第92話 誕生日 『永遠がないからこそ伝えたい言葉』

 冷え込む朝、お布団の中から出るのは少しばかり、いやけっこう困難を極める。

 とりあえず時刻を確認して、2度寝をするか起きるか決めたいところ。

 お布団から腕だけだして、手探りでスマホを探す。

 見つけると、すぐさまお布団の中へと入れて、顔が内カメラに映るように近づける。そうすると、自動的に顔認証がなされて画面が点灯した。

 時刻は6時50分。

 普段であれば、ルンルン気分で鳴瑠くんの喜ぶ顔を浮かべながら、2人分のお弁当を作り始める頃合い。だが、彼は今日は学校にこない。それすらできないので、私は二度寝を決行することにして目を瞑る。

 だけど、それはできなかった。

 もちろん、お布団の中はぬくいし、心地いい。

 だが、酔いしれ微睡むことができないほどに、私の心はどこまでもさめてしまっているようだった。それほどまでに鳴瑠くんと会えないのが心に来てる。楽しくない。


「はぁ・・・・」


 と、ため息をつき、二度寝を諦めた。

 私はお布団からはい出て、全裸の上からルームウェアのパーカーワンピースを着た。流石に全裸のままで、ずっとはいられない。風邪ひいちゃう。

 ピッとエアコンを付けてみる。

 けど、私の部屋は自慢ではないけど広い。そのため、部屋全体が温まるまでには少しばかり時間を有してしまう。寒さに耐えられず、ガウンをもう1枚羽織ってみた。

 ダメだ、寒い、特に下半身が寒い‼

 当たり前だった。

 私が着ているのは、パーカーワンピースと、ガウン。ようするに、下着やズボンのように、下半身を覆い隠すようなものは何一つ身に着けていないわけで。当然の事ながら下からの冷気に強いはずがないのは、誰が考えなくともわかると思う。

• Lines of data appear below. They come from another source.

-- ==== Sys2Proof/Syntax.lean ====
section
/-! DEFINITION. The commands of the block: one constructor per row of spec/opcode_table.json, with its operands.
A command is either an instruction that a Stope core decodes (chapters 03 to 07), a host, mailbox or sideband
access, or an event of one of the module's units (95_what_each_step_holds.md lists what each step holds). The
operands are the values that the event brings with it: the instruction's fields, the value written, the bytes
that the module reads from outside, the readings of a sensor. -/

namespace Sys2Proof

/-- The header and sync word of a core instruction (R68) and the physical core that decodes it. `agree = false` is an
upset from outside: the trailing sequencer's decode of this instruction comes out other than its registers make it
(R84, R85). -/
structure InsnHdr where
  core      : Nat
  wait      : Bool := false
  signal    : Bool := false
  waitCtr   : BitVec 8 := 0
  count     : BitVec 12 := 0
  waitValue : BitVec 16 := 0
  signalCtr : BitVec 8 := 0
  agree     : Bool := true
  deriving DecidableEq, Repr

/-- The operand bits [71:0] of a sequencer instruction (R78). -/
structure SeqOps where
  d   : BitVec 5 := 0
  a   : BitVec 5 := 0
  b   : BitVec 5 := 0
  sel : BitVec 4 := 0
  rsv : BitVec 21 := 0
  imm : BitVec 32 := 0
  deriving DecidableEq, Repr

/-- MXL and A.MLOAD operands (R96). -/
structure MxlOps where
  wAddr  : BitVec 21 := 0
  wFmt   : BitVec 4 := 0
  sparse : Bool := false
  plane  : Bool := false
  alt    : Bool := false
  header : Bool := false
  rsv    : BitVec 43 := 0
  deriving DecidableEq, Repr

/-- MMS and A.MSTREAM operands (R103). -/
structure MmsOps where
  inAddr   : BitVec 21 := 0
  inMap    : BitVec 2 := 0
  rows     : BitVec 16 := 0
  accBase  : BitVec 9 := 0
  plane    : Bool := false
  alt      : Bool := false
  clear    : Bool := false
  dthru    : Bool := false
  outMap   : BitVec 2 := 0
  zrow     : Bool := false
  zrowAddr : BitVec 15 := 0
  rsv      : BitVec 2 := 0
  deriving DecidableEq, Repr

/-- MXD operands; MXCLR uses accBase and rows (R107). -/
structure MxdOps where
  outAddr : BitVec 21 := 0
  accBase : BitVec 9 := 0
  rows    : BitVec 10 := 0
  outMap  : BitVec 2 := 0
  release : Bool := false
  rsv     : BitVec 29 := 0
  deriving DecidableEq, Repr

/-- MXMAP operands (R101). -/
structure MxmapOps where
  elemBase  : BitVec 21 := 0
  scaleBase : BitVec 21 := 0
  rowStride : BitVec 15 := 0
  fmt       : BitVec 4 := 0
  sat       : Bool := false
  map       : BitVec 2 := 0
  rsv       : BitVec 8 := 0
  deriving DecidableEq, Repr

/-- The operands of the vector instructions 0x10 to 0x45 (R127). -/
structure VopOps where
  n    : BitVec 16 := 0
  d    : BitVec 4 := 0
  a    : BitVec 5 := 0
  b    : BitVec 5 := 0
  c    : BitVec 5 := 0
  fn   : BitVec 4 := 0
  sat  : Bool := false
  last : Bool := false
  rsv  : BitVec 1 := 0
  doff : BitVec 15 := 0
  aoff : BitVec 15 := 0
  deriving DecidableEq, Repr

/-- VXDSC operands (R130). -/
structure VxdscOps where
  base      : BitVec 21 := 0
  fmt       : BitVec 4 := 0
  int       : Bool := false
  idx       : BitVec 3 := 0
  form      : BitVec 2 := 0
  rowLen    : BitVec 14 := 0
  rowStride : BitVec 15 := 0
  rsv       : BitVec 12 := 0
  deriving DecidableEq, Repr

/-- VXDSS operands (R130): bits [50:46] and [42:0] are reserved. -/
structure VxdssOps where
  scaleBase : BitVec 21 := 0
  rsvHi     : BitVec 5 := 0
  idx       : BitVec 3 := 0
  rsvLo     : BitVec 43 := 0
  deriving DecidableEq, Repr

/-- VXK operands (R130): bits [71:67] and [63:32] are reserved. -/
structure VxkOps where
  rsvHi : BitVec 5 := 0
  idx   : BitVec 3 := 0
  rsvLo : BitVec 32 := 0
  value : BitVec 32 := 0
  deriving DecidableEq, Repr

/-- A.VOP operands (R152): [71:64] must be zero, [63:56] names the operation, [55:0] are laid out as R127. -/
structure AvopOps where
  rsv8 : BitVec 8 := 0
  vop  : BitVec 8 := 0
  low  : VopOps := {}
  deriving DecidableEq, Repr

/-- SRUN and A.XFER operands (R184). -/
structure SrunOps where
  fdisp : BitVec 32 := 0
  ldisp : BitVec 15 := 0
  desc  : BitVec 15 := 0
  alt   : Bool := false
  rsv   : BitVec 9 := 0
  deriving DecidableEq, Repr

/-- The three engines of a core (R68, R82). -/
inductive Engine where
  | matrix | vector | stream
  deriving DecidableEq, Repr

/-- Where traffic enters or leaves the gallery network (R31, R32): a core's local port, the ports of a drift die, the
edge port of an HBM controller in its row `row` of four, and a service port. -/
inductive NetPort where
  | core (p : Nat)
  | drift (die : Nat)
  | hbm (h row : Nat)
  | service (i : Nat)
  deriving DecidableEq, Repr

/-- An incoming write packet of the gallery network (R178): 0 to 4 words from `src`, in traffic class `cls` (R33: 0 request,
1 response, 2 class-0 request, 3 class-0 response). `fromLink` marks a write that a link delivered, which R175 reads. -/
structure WritePkt where
  addr   : Nat
  data   : List Byte
  ctx    : BitVec 10
  gen    : BitVec 8
  cls    : Nat := 0
  ctr    : BitVec 8 := 0
  raise  : Bool := false
  secure : Bool := false
  fromLink : Bool := false
  src    : NetPort := .service 0
  deriving DecidableEq, Repr

/-- The access of port A that a port B access meets (R163); `later` where it started after port B's. -/
structure PortA where
  write : Bool
  word  : Nat
  later : Bool := false
  deriving DecidableEq, Repr

/-- A port B access that waited for port A (R162), by its number `id` among the waiting ones: a read of one 64 B word, or a write
of bytes `off` on of it. `secure` marks an access that R175 serves in the secure tiles of a marked slice, `reissued` a read of a
stream unit, which reads again when it is flagged (R197). -/
structure PortB where
  id    : Nat := 0
  word  : Nat
  write : Bool
  off   : Nat := 0
  data  : List Byte := []
  secure : Bool := false
  reissued : Bool := false
  deriving DecidableEq, Repr

/-- The errors that a read of slice words finds in them (R165): the 16 B quarter, by number, and whether it is uncorrectable. -/
abbrev Finds := List (Nat × Bool)

/-- A fetched word that arrives (R72): its slice address, and the errors that its read found. -/
structure FetchRead where
  addr  : Nat
  finds : Finds := []
  deriving DecidableEq, Repr

/-- The cycles in which an engine was busy with an instruction, and those in which it stalled (03 R91, 04 R124, 05 R153). -/
structure Busy where
  cycles : Nat := 0
  stalls : Nat := 0
  deriving DecidableEq, Repr

/-- What the slice accesses of a stream transaction met: its collision flags (R197) and the errors that its reads found (R165). -/
structure TxnRead where
  collided : Nat := 0
  finds    : Finds := []
  deriving DecidableEq, Repr

/-- The completion of a stream descriptor: its core, and the cycles in which the unit was busy since the last one (03 R91). -/
structure DescEnd where
  core   : Nat
  cycles : Nat := 0
  deriving DecidableEq, Repr

/-- A write packet that port B takes (R178), and the collision flag of its completion (R163). -/
structure TakenPkt where
  pkt      : WritePkt
  collided : Bool := false
  deriving DecidableEq, Repr

/-- A waiting port B access of a slice, by its number (R162). -/
structure BWait where
  slice : Nat
  id    : Nat := 0
  deriving DecidableEq, Repr

/-- The outcome of a row test (R170, R172): the columns whose words fail, and those in which the test corrects an error. -/
structure RowResult where
  failed    : List Nat := []
  corrected : List Nat := []
  deriving DecidableEq, Repr

/-- The bytes that a BAR2 read asks for (20 R522), and the errors that it finds in slice words (R165). -/
structure Bar2Ask where
  len   : Nat
  finds : Finds := []
  deriving DecidableEq, Repr

/-- What a read of host memory answers (R300). -/
inductive HostRead where
  | ok (bytes : List Byte)
  | failed
  deriving DecidableEq, Repr

/-- A message's 48 B header (R366). `reservedZero` says that every reserved field is zero. The fields from `ackVc` on are
what the payload of an acknowledgement, a board-peer request or a board-peer response says, for which the spec gives no
layout: the virtual channel and the sequences or keys that are acknowledged and refused (R367, R369), the key slot,
the direction and the poison of a peer's access (R236), the protocol level that the message is pinned to (R373, R380), and the time
parent that a management message names (R362, R482). -/
structure MsgHdr where
  dest    : Nat
  src     : Nat
  ports   : List Nat := []
  next    : Nat := 0
  vc      : Nat := 2
  kind    : Nat := 1
  seq     : BitVec 32 := 0
  srcCtx  : BitVec 10 := 0
  tenant  : BitVec 6 := 0
  dstCtx  : BitVec 10 := 0
  ctxGen  : BitVec 8 := 0
  keyGen  : BitVec 8 := 0
  bytes   : Nat := 0
  target  : BitVec 64 := 0
  slice   : Bool := false
  raise   : Bool := false
  last    : Bool := false
  raiseCtr  : BitVec 8 := 0
  raiseCore : BitVec 8 := 0
  key     : BitVec 64 := 0
  reservedZero : Bool := true
  ackVc   : Nat := 0
  acked   : List (BitVec 32) := []
  refused : List (BitVec 32) := []
  ackedKeys : List (BitVec 64) := []
  keySlot : Nat := 0
  peerWrite : Bool := false
  poison  : Bool := false
  level   : Nat := 0
  timePort : Option Nat := none
  deriving DecidableEq, Repr

/-- A link frame (R359); `good` is the verdict of the FEC and the CRC, `corrected` the FEC symbols corrected (R381). -/
structure LinkFrame where
  good     : Bool := true
  corrected : Nat := 0
  seq      : BitVec 12 := 0
  type     : Nat := 0
  ack      : BitVec 12 := 0
  nak      : Bool := false
  vc       : Nat := 0
  lane     : Nat := 0
  creditVc : Nat := 0
  credits  : Nat := 0
  payload  : List Byte := []
  deriving DecidableEq, Repr

/-- What an identity frame carries (R374). -/
structure LinkIdentity where
  serial   : BitVec 64 := 0
  module   : Nat := 0
  slot     : Nat := 0
  die      : Nat := 0
  logical  : Nat := 0
  physical : Nat := 0
  loLevel  : Nat := 0
  hiLevel  : Nat := 0
  planVer  : Nat := 0
  deriving DecidableEq, Repr

/-- The header of a count, dispatch or return message (R288). -/
structure EduHdr where
  kind    : Nat
  slot    : Nat
  half    : Nat
  ctx     : BitVec 10
  ctxGen  : BitVec 8
  keyGen  : BitVec 8
  layer   : Nat
  version : Nat
  inst    : Nat := 0
  row     : Nat := 0
  token   : Nat := 0
  rank    : Nat := 0
  zeroed  : Bool := false
  fmt     : Nat := 0
  step    : BitVec 32 := 0
  bytes   : Nat := 0
  reservedZero : Bool := true
  poison  : Bool := false
  deriving DecidableEq, Repr

/-- The readings of a control tick (R383, R387): the draws in W, the junction in degrees C, and V_in in mV. -/
structure GovReading where
  draw     : Nat
  fixed    : Nat
  exempt   : Nat := 0
  dead     : Nat := 0
  junction : Nat
  vinMv    : Nat := 54000
  deriving DecidableEq, Repr

/-- A context entry as CONTEXT_WRITE carries it (R477); the fields marked "module" are not here but for
`moduleZero`, which says whether they and the reserved fields were written as zero. -/
structure CtxFields where
  ctxId   : BitVec 10 := 0
  tenant  : BitVec 6 := 0
  cls     : BitVec 2 := 0
  panel   : BitVec 4 := 0
  secure  : Bool := false
  kvSr    : Bool := false
  table   : BitVec 2 := 0
  rcPolicy : BitVec 2 := 0
  model   : Half := 0
  hidden  : Half := 0
  fn      : BitVec 7 := 0
  window  : BitVec 8 := 0
  memSlot : BitVec 8 := 0
  linkSlot : BitVec 8 := 0
  sessions : List (BitVec 8) := []
  level   : BitVec 8 := 0
  claimUs : Half := 0
  kvFmt   : BitVec 4 := 0
  kvD     : BitVec 2 := 0
  kvLogP  : BitVec 4 := 0
  kvSeed  : W32 := 0
  rcEntries : Half := 0
  rcTable : BitVec 21 := 0
  root    : W64 := 0
  kvPage  : W64 := 0
  postPage : W64 := 0
  sealedIo : W64 := 0
  saveArea : W64 := 0
  poolRing : W64 := 0
  moduleZero : Bool := true
  deriving DecidableEq, Repr
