-- ==== Sys2Proof/Machine/Rings.lean ====
section
/-! DEFINITION. Command windows and rings (12 R294 to R305): doorbells, ring configuration, packet fetch and checks,
records and notices in the completion queue, ring errors. A record or notice is emitted as its 32 B memory write. -/

namespace Sys2Proof.Machine

/-! ## The completion queue (R298, R312 to R317) -/

/-- The completion queue is full (R298). -/
def Window.cqFull (w : Window) : Bool := (w.cqTail + 1) % 2 ^ w.cqLog = w.cqHead

/-- A packet of either ring may start: the queue is not full and holds nothing back (R298). -/
def Window.canStart (w : Window) : Bool := !w.cqFull && w.held.isEmpty

/-- No started packet remains and every record is written (R299). -/
def Window.quiesced (w : Window) : Bool := w.stepPkt.isNone && w.svcPkt.isNone && w.held.isEmpty

/-- Raise an MSI-X vector of a function, where MSI-X is enabled there (R294). -/
def State.msix (s : State) (fn vector : Nat) : State :=
  if s.hif.msixOn.contains fn then s.emit (.msix fn vector) else s

/-- The vector is raised for a record whose packet set irq or whose status is not ST_OK, and for a notice, when irq_en
is 1 (R327). -/
def CqItem.wantsIrq (i : CqItem) : Bool :=
  match i with
  | .record r irq _ => irq || decide (r.status ≠ 0)
  | .notice _ => true

/-- Advance the completion tail; the phase inverts when it wraps to 0 (R298). -/
def Window.advance (w : Window) : Window :=
  let t := (w.cqTail + 1) % 2 ^ w.cqLog
  { w with cqTail := t, phase := if t = 0 then !w.phase else w.phase }

/-- Bytes 6 and 7 of a record: the context and the kind (R312). -/
def ctxKind (ctx kind : Nat) : List Byte := leBytes 2 (ctx % 1024 + kind * 1024)

/-- The 32 B of a completion record (R312). -/
def Record.bytes (r : Record) (phase : Bool) : List Byte :=
  leBytes 4 r.tag.toNat ++ leBytes 2 r.status.toNat ++ ctxKind r.ctx r.kind ++ leBytes 8 r.start.toNat ++
  leBytes 4 r.duration.toNat ++ leBytes 4 r.energy.toNat ++ leBytes 2 r.grantWait.toNat ++ leBytes 2 r.refused.toNat ++
  leBytes 3 r.flags.toNat ++ leBytes 1 (boolNat r.service + 128 * boolNat phase)

/-- The 32 B of a notice (R316, R317). -/
def Notice.bytes (n : Notice) (phase : Bool) : List Byte :=
  match n with
  | .halt tag ctx time f core =>
    leBytes 4 tag.toNat ++ zeros 2 ++ ctxKind ctx 2 ++ leBytes 8 time.toNat ++ leBytes 6 f.addr ++
    leBytes 1 (f.kind % 16 + 16 * boolNat f.localAddr + 32 * boolNat f.dir) ++ leBytes 1 core ++ leBytes 4 f.pos ++ zeros 3 ++
    leBytes 1 (128 * boolNat phase)
  | .pageIn number ctx time first entries slot tag truncated =>
    leBytes 4 number ++ zeros 2 ++ ctxKind ctx 1 ++ leBytes 8 time.toNat ++ leBytes 4 first ++ leBytes 2 entries ++ leBytes 2 slot ++
    leBytes 4 tag.toNat ++ leBytes 3 (boolNat truncated) ++ leBytes 1 (128 * boolNat phase)

/-- The bytes of an item. -/
def CqItem.bytes (i : CqItem) (phase : Bool) : List Byte :=
  match i with
  | .record r _ _ => r.bytes phase
  | .notice n => n.bytes phase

 でも、個人的には、ここで下着やらズボンを履いて下半身を守るのは、冷気に負けた気がするわけで。このままお部屋全体が温まるまでまってやることにした。

 謎の上から目線な私はさておき、ぺたんとベットの上に腰を下ろす。

 暇を持て余した私はスマホをいじることにした。

 先ほど同様、スマホを顔の前に持ってゆく。

 一瞬だけ暗い画面に映ったつまらなそうな私の顔は、顔認証とともにスマホの待ち受け画面に代わって見えなくなる。その画面には鳴瑠くんとのツーショット写真。

 その写真の私は楽しそうで、羨ましい。

 寂しくって写真の鳴瑠くんのほっぺをなぞってみる。

 けど、可愛い反応は返ってはこない。つまんない。

 そんな画面の右上には12月2日の文字。

 私の誕生日だと遅まきに気づく。

 いや、気づかないようにしていたという方が正しいか。

 とりあえず、はれて16歳になった日の朝は、こんな感じに始まりを迎えた。


 ☆ ♡♡


 16歳になったからとゆって、変わったことはない。

 ゲームと違い歳という名のレベルが上がろうと、進化するわけでもなければ、新しい技を覚えるわけでもない。目に見える変化はこれといってない。変化があるとすれば、鳴瑠くんの次の誕生日がくるまで、年下お姉ちゃんプレイが封印になってしまったことくらい。アレ、好きだったからお預けは残念。これからは同年代お姉ちゃんプレイをすることにしておこうと心に決めた。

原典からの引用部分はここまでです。